→ How to complete this task
Send back exactly the lines from the opening line of the records below through the one with "exact ⟨⟨by omega, h.1.2⟩, h.2⟩".

********

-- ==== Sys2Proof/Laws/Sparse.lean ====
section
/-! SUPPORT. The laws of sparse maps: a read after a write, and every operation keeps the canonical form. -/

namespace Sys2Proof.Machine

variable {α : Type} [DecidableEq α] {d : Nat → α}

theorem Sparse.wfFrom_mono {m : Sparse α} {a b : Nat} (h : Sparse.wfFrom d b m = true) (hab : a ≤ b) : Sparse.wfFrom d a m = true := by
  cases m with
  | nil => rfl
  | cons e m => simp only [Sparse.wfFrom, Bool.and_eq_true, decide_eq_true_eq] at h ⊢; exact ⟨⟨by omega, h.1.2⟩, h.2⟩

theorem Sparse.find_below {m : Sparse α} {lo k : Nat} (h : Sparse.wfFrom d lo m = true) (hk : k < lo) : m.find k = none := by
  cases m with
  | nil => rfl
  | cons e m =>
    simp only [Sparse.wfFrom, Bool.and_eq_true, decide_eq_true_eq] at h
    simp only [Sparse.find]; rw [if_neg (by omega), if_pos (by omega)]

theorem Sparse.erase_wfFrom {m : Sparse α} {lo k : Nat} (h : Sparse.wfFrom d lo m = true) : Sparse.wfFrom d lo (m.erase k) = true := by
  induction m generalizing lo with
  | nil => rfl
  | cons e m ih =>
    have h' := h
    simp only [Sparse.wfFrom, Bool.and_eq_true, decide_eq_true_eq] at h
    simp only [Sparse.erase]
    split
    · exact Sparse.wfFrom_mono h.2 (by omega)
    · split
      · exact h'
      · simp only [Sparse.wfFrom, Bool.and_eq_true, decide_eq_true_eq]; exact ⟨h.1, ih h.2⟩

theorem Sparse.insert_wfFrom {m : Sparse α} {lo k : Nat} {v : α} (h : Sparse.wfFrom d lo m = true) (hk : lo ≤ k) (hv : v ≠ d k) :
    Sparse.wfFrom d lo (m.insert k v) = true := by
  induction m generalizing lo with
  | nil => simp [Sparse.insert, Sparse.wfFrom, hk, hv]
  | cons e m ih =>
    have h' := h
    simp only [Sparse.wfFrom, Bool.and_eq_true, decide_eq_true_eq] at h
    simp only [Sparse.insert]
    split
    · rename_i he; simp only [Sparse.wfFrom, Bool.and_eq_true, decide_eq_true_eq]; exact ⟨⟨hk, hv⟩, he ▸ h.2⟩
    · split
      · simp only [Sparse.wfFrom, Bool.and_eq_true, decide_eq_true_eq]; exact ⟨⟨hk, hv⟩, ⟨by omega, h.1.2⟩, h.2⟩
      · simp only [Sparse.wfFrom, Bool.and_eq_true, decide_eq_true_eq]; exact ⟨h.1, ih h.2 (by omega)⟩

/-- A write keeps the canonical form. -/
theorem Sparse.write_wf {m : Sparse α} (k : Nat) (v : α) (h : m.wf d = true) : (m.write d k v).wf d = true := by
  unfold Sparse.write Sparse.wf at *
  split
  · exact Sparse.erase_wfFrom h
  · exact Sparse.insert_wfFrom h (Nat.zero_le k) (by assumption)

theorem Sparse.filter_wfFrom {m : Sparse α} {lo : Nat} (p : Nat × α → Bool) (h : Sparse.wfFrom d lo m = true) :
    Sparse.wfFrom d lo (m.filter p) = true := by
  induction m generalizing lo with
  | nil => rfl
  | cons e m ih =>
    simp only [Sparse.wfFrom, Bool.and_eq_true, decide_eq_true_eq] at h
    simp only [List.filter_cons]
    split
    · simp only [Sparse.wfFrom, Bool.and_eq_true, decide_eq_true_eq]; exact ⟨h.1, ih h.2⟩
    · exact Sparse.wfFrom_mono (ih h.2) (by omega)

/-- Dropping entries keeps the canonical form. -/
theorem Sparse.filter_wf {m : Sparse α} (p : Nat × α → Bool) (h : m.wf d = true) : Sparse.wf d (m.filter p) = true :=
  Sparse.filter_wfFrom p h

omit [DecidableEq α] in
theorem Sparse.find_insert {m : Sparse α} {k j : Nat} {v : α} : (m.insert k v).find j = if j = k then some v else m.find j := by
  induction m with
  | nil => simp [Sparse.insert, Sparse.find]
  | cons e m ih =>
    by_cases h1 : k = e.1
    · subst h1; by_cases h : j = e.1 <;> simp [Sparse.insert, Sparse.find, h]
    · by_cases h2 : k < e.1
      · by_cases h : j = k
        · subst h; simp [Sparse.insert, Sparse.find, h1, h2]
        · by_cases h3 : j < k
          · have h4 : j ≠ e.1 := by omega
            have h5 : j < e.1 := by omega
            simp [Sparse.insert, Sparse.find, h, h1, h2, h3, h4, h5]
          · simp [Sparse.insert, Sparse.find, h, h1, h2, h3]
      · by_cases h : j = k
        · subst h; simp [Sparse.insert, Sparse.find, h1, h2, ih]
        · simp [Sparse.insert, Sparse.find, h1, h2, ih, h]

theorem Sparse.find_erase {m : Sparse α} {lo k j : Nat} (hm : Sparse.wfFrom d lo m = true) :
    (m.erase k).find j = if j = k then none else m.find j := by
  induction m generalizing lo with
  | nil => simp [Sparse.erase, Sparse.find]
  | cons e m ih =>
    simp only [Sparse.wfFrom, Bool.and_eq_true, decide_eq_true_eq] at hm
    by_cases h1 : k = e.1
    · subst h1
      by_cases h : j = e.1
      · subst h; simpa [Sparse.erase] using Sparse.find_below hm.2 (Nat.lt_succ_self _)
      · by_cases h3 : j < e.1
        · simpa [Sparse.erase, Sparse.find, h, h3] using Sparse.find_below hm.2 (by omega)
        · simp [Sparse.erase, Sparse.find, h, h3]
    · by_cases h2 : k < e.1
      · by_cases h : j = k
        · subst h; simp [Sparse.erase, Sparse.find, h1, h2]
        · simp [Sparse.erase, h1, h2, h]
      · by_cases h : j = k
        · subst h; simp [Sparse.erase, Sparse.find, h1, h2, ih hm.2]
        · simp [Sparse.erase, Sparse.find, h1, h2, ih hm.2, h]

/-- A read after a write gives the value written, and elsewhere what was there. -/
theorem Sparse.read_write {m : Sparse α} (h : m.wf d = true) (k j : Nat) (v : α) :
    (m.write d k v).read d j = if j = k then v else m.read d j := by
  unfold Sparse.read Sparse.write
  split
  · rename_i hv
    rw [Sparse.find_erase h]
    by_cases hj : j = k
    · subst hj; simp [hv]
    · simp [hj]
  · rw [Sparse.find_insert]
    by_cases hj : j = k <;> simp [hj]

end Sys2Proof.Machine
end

********

→ Exercise answer
-- ==== Sys2Proof/Laws/Sparse.lean ====
section
/-! SUPPORT. The laws of sparse maps: a read after a write, and every operation keeps the canonical form. -/

namespace Sys2Proof.Machine

variable {α : Type} [DecidableEq α] {d : Nat → α}

theorem Sparse.wfFrom_mono {m : Sparse α} {a b : Nat} (h : Sparse.wfFrom d b m = true) (hab : a ≤ b) : Sparse.wfFrom d a m = true := by
  cases m with
  | nil => rfl
  | cons e m => simp only [Sparse.wfFrom, Bool.and_eq_true, decide_eq_true_eq] at h ⊢; exact ⟨⟨by omega, h.1.2⟩, h.2⟩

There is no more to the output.